Time taken \(\approx 349\) seconds (which makes it about as fast as vanilla FedAvg
).
Average Training Error for NbA FedAvg on SGD \(\approx 7.2562\times 10^{-7}\) .
Average Testing Error for NbA FedAvg on SGD \(\approx 6.6740\times10^{-7}\) .
We use the same setup as for the above NbAFL implementation, but with a layer of uniformly chosen random masks, excluding \(\approx s=0.25\) of the weights, prior to uploading by a client. Seems to consistently outperform base NbAFL in terms of accuracy, also reduces communication overhead!
Time taken \(\approx 356\) seconds.
Average Training Error \(\approx 0.006601\).
Average Testing Error \(\approx 0.007577\).
We again use the same setup and parameters as our vanilla NbAFL implementation, but with probabilistic binarisation implemented atop it.
Time taken \(\approx 356\) seconds.
Average Training Error \(\approx 0.021241\) .
Average Testing Error \(\approx 0.019635\)
We again adopt the same setup as that for our vanilla NbAFL implementation, but instead of static sampling of clients, we sample clients with an initial rate of \(0.25\) , which decays by a factor of \(\frac 1{\exp(\beta t)}\) , where \(t =\) number of rounds elapsed. We take \(\beta=0.05\) .

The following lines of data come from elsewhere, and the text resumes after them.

/-- What owns a comparator of R55. -/
inductive CmpOwner where
  /-- a context that executed TWAIT: tile and context -/
  | twait (tile : Fin 72) (ctx : Fin 48)
  /-- a service core that executed TWAIT or WAIT -/
  | core (k : Fin 8)
  /-- array timer k of R150 -/
  | timer (k : Fin 8)
  /-- the DORMANT wake alarm of R435 -/
  | wake
  /-- the start and the stop of a Graver channel's window (R345) -/
  | windowStart (ch : Fin 20)
  | windowStop (ch : Fin 20)
  deriving DecidableEq, Repr

/-- What executes a Walzor instruction: a context of a physical tile, or a service core. -/
inductive Ctx where
  | tile (p : Fin 72) (c : Fin 48)
  | core (k : Fin 8)
  deriving DecidableEq, Repr

/-- What a crypto job meets besides its inputs (R201). -/
inductive JobEvent where
  | none
  /-- the pipeline's check detects a mismatch -/
  | mismatch
  /-- an uncorrectable error in the pipeline buffer -/
  | bufferEcc (addr : BitVec 32)
  /-- an uncorrectable error in the master-key slot -/
  | slotEcc (addr : BitVec 32)
  deriving DecidableEq, Repr


/-- What a slot's measurement path delivers (R219, R220). -/
inductive Reading where
  /-- S0: the Graver stamp of the epoch pulse (R321) -/
  | epoch (g : CT96)
  /-- S1 to S4: the stamp of reference edge k of its second -/
  | edge (g : CT96) (k : Nat)
  /-- S5 to S12: the records of the port's client queue (R186) that come from the master with this sourcePortIdentity -/
  | client (sender : BitVec 80)
  /-- S13: the offset that TIMEX exchanges gave (R492) -/
  | pair
  /-- S14 and S15: the record injected -/
  | record
  deriving DecidableEq, Repr

/-- An output that Drypoint places. -/
inductive PlacedOut where
  | pps (n : Fin 4)
  | clk (n : Fin 4)
  deriving DecidableEq, Repr

/-- The seven correlator sums of a dump (R291), I and Q each. While a channel searches, the six before the noise
correlator stand at 0.5-chip spacing (R289). -/
structure Correlators where
  veryEarly : Int × Int
  early : Int × Int
  prompt : Int × Int
  late : Int × Int
  veryLate : Int × Int
  second : Int × Int
  noise : Int × Int
  deriving DecidableEq, Repr

/-- What an uncorrectable error meets at a dump (R304): a word of the sample ring, or the channel's state, at an address. -/
inductive DumpFault where
  | ring (addr : Nat)
  | channel (addr : Nat)
  deriving DecidableEq, Repr

/-- What firmware writes to a tracking channel (R294, R299): NCO rates in the units of R292, phase adjustments in
2^-40 cycle and 2^-40 chip, the correlator spacing in 1/64 chip, the state of R295 that it has found reached, its C/N0
estimate in dB-Hz, and the slot of a GLONASS satellite once decoded. -/
structure ChannelSteer where
  carrier : Option Int
  codeRate : Option Nat
  carrierAdjust : Option Int
  codeAdjust : Option Int
  spacing : Option Nat
  state : Option Nat
  cn0 : Option Nat
  slot : Option Nat
  deriving DecidableEq, Repr

/-- A firmware command to a channel: steering; a satellite and signal predicted visible, with its elevation in degrees and
the uncertainties of R288 in chips and Hz; the allocation of a candidate, with its rates and phases; or a candidate that
finds no channel (R299). -/
inductive ChannelCommand where
  | steer (c : ChannelSteer)
  | predict (sig sv : Nat) (elev : Int) (chips hertz : Nat)
  | allocate (sig sv : Nat) (carrier : Int) (codeRate carrierPhase codePhase : Nat)
  | noChannel (sig sv : Nat)
  deriving DecidableEq, Repr

/-- An acquisition job (R282): input, signal, SVs, Doppler centre (from the signal's carrier) and half-width in Hz, Tc in
ms and NNC. -/
structure AcqJob where
  input : Nat
  sig : Nat
  svs : List Nat
  centre : Int
  halfWidth : Nat
  tc : Nat
  nnc : Nat
  deriving DecidableEq, Repr

/-- The largest peak that a job finds for an SV (R282): code phase at a sample marker in samples at Rs, Doppler from the
job's centre in eighths of a bin, and its ratio to the mean of the other cells in 0.25 dB. -/
structure Detection where
  sv : Nat
  phase : Nat
  eighths : Int
  ratio : Nat
  deriving DecidableEq, Repr

/-- How an acquisition job ends: the peaks of its SVs, or an uncorrectable error at an address of the snapshot buffer
(R304). -/
inductive AcqEnd where
  | detected (ds : List Detection)
  | bufferEcc (addr : Nat)
  deriving DecidableEq, Repr

/-- What a burst leaves in a channel (R301): rates, phases and C/N0. -/
structure BurstResult where
  channel : Nat
  carrier : Int
  codeRate : Nat
  carrierPhase : Nat
  codePhase : Nat
  cn0 : Nat
  deriving DecidableEq, Repr

/-- A signal's measurement at the marker nearest the second (R310): the pseudorange as measured, the corrections for satellite
clock, orbit, relativity, Sagnac effect and troposphere, and the broadcast model's ionosphere, in mm. -/
structure Observation where
  sig : Nat
  range : Int
  fixed : Int
  iono : Int
  deriving DecidableEq, Repr

/-- One satellite in track (R310, R312, R334): system, SV, elevation and azimuth in degrees, best C/N0 in 0.01 dB-Hz, its
position at transmission in mm, its measurements, whether its own broadcast data are decoded, how far its position by
aided data lies from that in mm, its Doppler against the orbit prediction in mHz, and whether firmware left it out for its
residual. -/
structure Satellite where
  gnss : Nat
  sv : Nat
  elev : Int
  az : Nat
  cn0 : Nat
  x : Int
  y : Int
  z : Int
  obs : List Observation
  decoded : Bool
  apart : Nat
  doppler : Int
  residualOut : Bool
  deriving DecidableEq, Repr

/-- What firmware's computation of one GNSS second gives (R310 to R323): the second by the constellation of TSYS, decoded
from time of week or not; the satellites; position in mm, receiver clock at the marker less that constellation's time in
ps, the inter-system biases by system in ps, those broadcast, the clock drift in 10^-12; the broadcast UTC correction in ps, added to that time;
uncertainties in ps and mm, dilutions times 100; the position solved in parallel; second peaks of tracked signals (chips
away times 100, the C/N0 of both in dB-Hz); the noise-correlator power of each input in 0.25 dB; and the broadcast leap
data (now, next, TAI second). -/
structure Solution where
  second : Nat
  decoded : Bool
  sats : List Satellite
  x : Int
  y : Int
  z : Int
  bias : Int
  isb : List Int
  broadcast : List (Option Int)
  drift : Int
  utc : Int
  tunc : Nat
  punc : Nat
  pdop : Nat
  tdop : Nat
  parallel : Int × Int × Int
  peaks : List (Nat × Nat × Nat)
  noise : List Int
  leap : Option (Int × Int × Nat)
  deriving DecidableEq, Repr
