-- ==== Sys2Proof/Machine/State.lean ====
section
/-!
DEFINITION. The state of the block: the BAR0 register map, the state that no register shows, and the queue of waiting
commands. Plain data; INVENTORY.md lists each piece with the rule that names it.
-/
namespace Sys2Proof.Machine

/-- One pulse from a block to the event controller (R370). -/
structure Raise where
  src : Nat
  data0 : Word
  data1 : Word
  deriving DecidableEq, Repr

/-- One trouble-log entry without its TIME (R480). -/
structure LogEntry where
  source : Nat
  severity : Nat
  code : Nat
  data0 : Word
  data1 : Word
  detail : Word64
  deriving DecidableEq, Repr

/-- A register access that waits for its domain (R32 step 3). -/
structure Access where
  agent : Agent
  off : Nat
  write : Bool
  value : Word
  deriving DecidableEq, Repr

/-- How a register access completed for the agent that made it (R4, R32). -/
inductive Completion where
  /-- no read has completed yet -/
  | none
  /-- a read returned this word -/
  | data (v : Word)
  /-- Unsupported Request, nothing read or written (R4) -/
  | unsupportedRequest
  deriving DecidableEq, Repr

/-- The register fabric: accesses that wait, oldest first, and the last completion. -/
structure BusState where
  waiting : List Access
  last : Completion
  deriving DecidableEq, Repr

/-- A time replica (R20 to R22): its count in units of 2^-32 ns and dither accumulator, whether it has been loaded
since its domain's reset, whether no compare has matched since the load, and whether a reload is due. -/
structure Replica where
  count : Nat
  acc : Nat
  loaded : Bool
  unchecked : Bool
  reload : Bool
  deriving DecidableEq, Repr

/-- An accepted increment commit with the TCLK edges left before its apply edge (R38, R41). -/
structure PendIncr where
  low : Word
  high : Word
  edges : Nat
  deriving DecidableEq, Repr

/-- An accepted step (R38, R45). -/
structure PendStep where
  absolute : Bool
  atSecond : Bool
  value : CT96
  edges : Nat
  deriving DecidableEq, Repr

/-- A UTC state: smear settings, warning window, base offset, leap entries (TAI second and offset) and expiry
(R58 to R62). -/
structure Utc where
  smearEn : Bool
  smearLead : Nat
  warn : Nat
  offset0 : Int
  count : Nat
  entries : List (Nat × Int)
  expiry : Nat
  deriving DecidableEq, Repr

/-- An accepted UTC commit (R59), and whether a configuration record made it (R453). -/
structure PendUtc where
  utc : Utc
  force : Bool
  edges : Nat
  config : Bool
  deriving DecidableEq, Repr

/-- An armed comparator (R55): its owner, its CF64 target, and whether it has fired. -/
structure Comparator where
  owner : CmpOwner
  target : Word64
  fired : Bool
  deriving DecidableEq, Repr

Time taken \(\approx 334\) seconds.
(Saves on time and no. of communication rounds!)
Average Training Error \(\approx 0.010684\) .
Average Testing Error \(\approx 0.010908\) .
The following table summarises the parameters used for and the results of our experiments (to be fair, we had to fiddle with a fair of different values for parameters and variations in algorithms to fix these for now)
Name of Model | T | Client Sampling Rate | \(\varepsilon\) | \(\delta\) | Training Error | Testing Error | Time Taken (sec) | Other Parameters |
---|---|---|---|---|---|---|---|---|
Centralised SGD | - | - | - | - | \(3.2472\times 10^{-29}\) | \(3.2154 \times 10^{-29}\) | 268 - 270 | - |
Vanilla FedAvg |
5 | 0.25 | - | - | \(2.5331\times 10^{-18}\) | \(2.6021\times 10^{-18}\) | 362 | - |
NbAFL | 5 | 0.25 | 70 | 0.01 | \(7.2562\times 10^{-7}\) | \(6.6740\times10^{-7}\) | 349 | - |
NbAFL w/ Random Mask | 5 | 0.25 | 70 | 0.01 | 0.006601 | 0.007577 | 356 | \(s=0.25\) |
NbAFL w/ Prob. Bin. | 5 | 0.25 | 70 | 0.01 | 0.021241 | 0.019635 | 356 | - |
NbAFL w/ Dyn. Samp. | 5 | 0.25 | 70 | 0.01 | 0.010684 | 0.010908 | 334 | \(\beta=0.05\) |
Note that the errors happen to be quite small compared to the weight vectors' magnitude, with a maximum being in the neighbourhood of 1% error to "true" weight vector (norm/coordinates) ratio, roughly.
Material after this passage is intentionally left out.